Data items
########

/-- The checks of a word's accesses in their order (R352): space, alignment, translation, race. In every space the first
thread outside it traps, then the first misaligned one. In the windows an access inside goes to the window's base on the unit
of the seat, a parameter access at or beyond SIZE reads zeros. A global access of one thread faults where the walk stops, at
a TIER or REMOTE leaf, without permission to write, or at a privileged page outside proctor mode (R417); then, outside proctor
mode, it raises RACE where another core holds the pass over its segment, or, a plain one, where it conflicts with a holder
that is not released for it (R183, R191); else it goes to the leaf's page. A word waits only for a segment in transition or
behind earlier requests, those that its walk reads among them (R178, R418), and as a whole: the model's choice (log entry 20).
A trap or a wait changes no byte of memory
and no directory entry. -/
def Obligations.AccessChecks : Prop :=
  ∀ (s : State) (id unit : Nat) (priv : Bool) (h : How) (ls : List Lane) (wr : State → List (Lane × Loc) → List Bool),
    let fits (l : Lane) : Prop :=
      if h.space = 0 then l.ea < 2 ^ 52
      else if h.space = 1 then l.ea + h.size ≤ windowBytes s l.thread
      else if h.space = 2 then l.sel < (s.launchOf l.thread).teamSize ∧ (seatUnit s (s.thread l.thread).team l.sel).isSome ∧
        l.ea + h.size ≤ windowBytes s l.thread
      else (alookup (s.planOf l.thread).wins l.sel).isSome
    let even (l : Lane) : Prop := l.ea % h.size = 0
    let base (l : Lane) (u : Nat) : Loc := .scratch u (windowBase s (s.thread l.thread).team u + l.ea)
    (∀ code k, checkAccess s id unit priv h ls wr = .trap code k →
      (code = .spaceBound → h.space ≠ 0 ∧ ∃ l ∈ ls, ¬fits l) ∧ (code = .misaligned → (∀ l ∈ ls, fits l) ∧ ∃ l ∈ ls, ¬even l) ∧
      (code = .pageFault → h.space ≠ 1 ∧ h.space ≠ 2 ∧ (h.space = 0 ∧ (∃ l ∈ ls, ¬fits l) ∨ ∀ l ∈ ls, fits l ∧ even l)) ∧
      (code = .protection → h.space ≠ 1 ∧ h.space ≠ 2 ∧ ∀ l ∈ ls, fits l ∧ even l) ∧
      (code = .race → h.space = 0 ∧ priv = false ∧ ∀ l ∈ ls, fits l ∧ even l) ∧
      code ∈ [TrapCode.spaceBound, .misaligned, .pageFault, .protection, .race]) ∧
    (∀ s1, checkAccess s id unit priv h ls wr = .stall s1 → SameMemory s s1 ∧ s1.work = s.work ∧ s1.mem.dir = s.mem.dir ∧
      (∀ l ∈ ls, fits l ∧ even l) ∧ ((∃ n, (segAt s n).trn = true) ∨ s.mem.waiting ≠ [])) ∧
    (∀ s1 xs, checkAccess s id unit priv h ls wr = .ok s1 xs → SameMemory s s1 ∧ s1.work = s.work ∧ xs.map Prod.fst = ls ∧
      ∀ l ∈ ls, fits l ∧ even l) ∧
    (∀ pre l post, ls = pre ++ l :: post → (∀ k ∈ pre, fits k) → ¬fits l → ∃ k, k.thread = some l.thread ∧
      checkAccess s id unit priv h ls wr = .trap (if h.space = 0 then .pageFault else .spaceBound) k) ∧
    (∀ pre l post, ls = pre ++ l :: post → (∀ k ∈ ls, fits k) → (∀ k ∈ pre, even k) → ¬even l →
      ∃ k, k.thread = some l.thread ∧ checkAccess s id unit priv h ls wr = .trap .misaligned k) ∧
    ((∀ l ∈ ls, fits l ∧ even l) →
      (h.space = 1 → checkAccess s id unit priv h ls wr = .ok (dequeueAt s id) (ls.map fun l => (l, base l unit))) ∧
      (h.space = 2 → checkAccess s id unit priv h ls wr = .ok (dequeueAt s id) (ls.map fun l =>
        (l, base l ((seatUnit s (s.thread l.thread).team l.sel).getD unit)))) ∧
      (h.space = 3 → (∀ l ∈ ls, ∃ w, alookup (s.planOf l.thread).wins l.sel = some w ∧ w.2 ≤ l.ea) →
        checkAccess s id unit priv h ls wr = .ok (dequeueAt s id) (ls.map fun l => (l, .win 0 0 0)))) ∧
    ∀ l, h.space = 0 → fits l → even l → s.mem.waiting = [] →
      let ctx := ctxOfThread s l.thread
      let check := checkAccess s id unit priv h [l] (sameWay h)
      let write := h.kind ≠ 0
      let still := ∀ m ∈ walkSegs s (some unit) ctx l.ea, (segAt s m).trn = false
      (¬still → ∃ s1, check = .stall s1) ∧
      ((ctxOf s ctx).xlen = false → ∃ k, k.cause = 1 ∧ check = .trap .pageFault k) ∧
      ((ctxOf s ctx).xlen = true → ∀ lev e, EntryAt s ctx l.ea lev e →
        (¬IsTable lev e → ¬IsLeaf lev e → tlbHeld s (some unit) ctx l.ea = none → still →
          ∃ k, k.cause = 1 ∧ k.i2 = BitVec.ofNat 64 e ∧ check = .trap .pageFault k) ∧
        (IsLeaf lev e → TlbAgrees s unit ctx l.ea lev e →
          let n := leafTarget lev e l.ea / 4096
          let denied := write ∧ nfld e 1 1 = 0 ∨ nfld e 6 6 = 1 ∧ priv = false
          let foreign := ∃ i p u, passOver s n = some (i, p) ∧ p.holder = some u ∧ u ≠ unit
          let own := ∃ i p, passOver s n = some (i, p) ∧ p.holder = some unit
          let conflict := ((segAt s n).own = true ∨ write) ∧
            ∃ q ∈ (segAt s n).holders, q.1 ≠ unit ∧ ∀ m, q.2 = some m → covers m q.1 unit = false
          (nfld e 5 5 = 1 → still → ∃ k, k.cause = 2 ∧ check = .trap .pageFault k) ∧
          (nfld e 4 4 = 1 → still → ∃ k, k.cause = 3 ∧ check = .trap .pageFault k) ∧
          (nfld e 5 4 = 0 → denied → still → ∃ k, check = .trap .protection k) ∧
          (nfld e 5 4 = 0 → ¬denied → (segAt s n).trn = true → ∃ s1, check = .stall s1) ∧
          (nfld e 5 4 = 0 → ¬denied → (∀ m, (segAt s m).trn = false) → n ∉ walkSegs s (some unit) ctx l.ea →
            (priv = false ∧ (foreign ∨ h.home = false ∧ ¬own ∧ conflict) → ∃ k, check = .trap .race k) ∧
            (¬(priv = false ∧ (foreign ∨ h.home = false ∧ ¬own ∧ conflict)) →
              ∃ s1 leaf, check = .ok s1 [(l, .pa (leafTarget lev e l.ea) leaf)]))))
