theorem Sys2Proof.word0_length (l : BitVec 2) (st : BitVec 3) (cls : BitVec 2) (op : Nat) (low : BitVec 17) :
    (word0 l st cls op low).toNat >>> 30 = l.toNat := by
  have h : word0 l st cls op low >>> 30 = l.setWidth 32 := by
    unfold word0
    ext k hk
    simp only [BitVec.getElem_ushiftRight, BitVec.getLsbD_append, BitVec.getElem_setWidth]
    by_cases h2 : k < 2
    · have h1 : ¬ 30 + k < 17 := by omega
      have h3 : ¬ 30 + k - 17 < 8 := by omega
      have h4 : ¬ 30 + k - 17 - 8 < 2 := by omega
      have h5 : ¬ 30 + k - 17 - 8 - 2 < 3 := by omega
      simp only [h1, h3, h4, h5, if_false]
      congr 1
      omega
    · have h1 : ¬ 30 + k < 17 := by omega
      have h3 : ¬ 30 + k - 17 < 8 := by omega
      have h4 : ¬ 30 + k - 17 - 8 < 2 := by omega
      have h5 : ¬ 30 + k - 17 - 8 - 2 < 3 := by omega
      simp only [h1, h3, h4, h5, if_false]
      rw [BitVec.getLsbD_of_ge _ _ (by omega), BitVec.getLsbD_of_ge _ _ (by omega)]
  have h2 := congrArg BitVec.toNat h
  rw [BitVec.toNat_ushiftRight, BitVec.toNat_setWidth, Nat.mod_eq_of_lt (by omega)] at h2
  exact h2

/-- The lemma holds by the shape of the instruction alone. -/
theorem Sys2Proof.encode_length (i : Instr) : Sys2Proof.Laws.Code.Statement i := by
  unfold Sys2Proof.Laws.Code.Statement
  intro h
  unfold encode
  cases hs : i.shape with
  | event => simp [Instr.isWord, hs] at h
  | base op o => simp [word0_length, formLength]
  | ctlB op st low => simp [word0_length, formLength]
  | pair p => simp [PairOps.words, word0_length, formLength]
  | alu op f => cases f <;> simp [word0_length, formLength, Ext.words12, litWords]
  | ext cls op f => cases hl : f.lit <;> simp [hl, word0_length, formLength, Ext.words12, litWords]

########

» **WHAT IS EXPECTED**
Print exactly the lines above, between the one holding "that is not" and the one holding "if h.space = 0 then l.ea < 2 ^ 52", inclusive, and nothing besides.

» **RESULT OF THIS TASK**
that is not released for it (R183, R191); else it goes to the leaf's page. A word waits only for a segment in transition or
behind earlier requests, those that its walk reads among them (R178, R418), and as a whole: the model's choice (log entry 20).
A trap or a wait changes no byte of memory
and no directory entry. -/
def Obligations.AccessChecks : Prop :=
  ∀ (s : State) (id unit : Nat) (priv : Bool) (h : How) (ls : List Lane) (wr : State → List (Lane × Loc) → List Bool),
    let fits (l : Lane) : Prop :=
      if h.space = 0 then l.ea < 2 ^ 52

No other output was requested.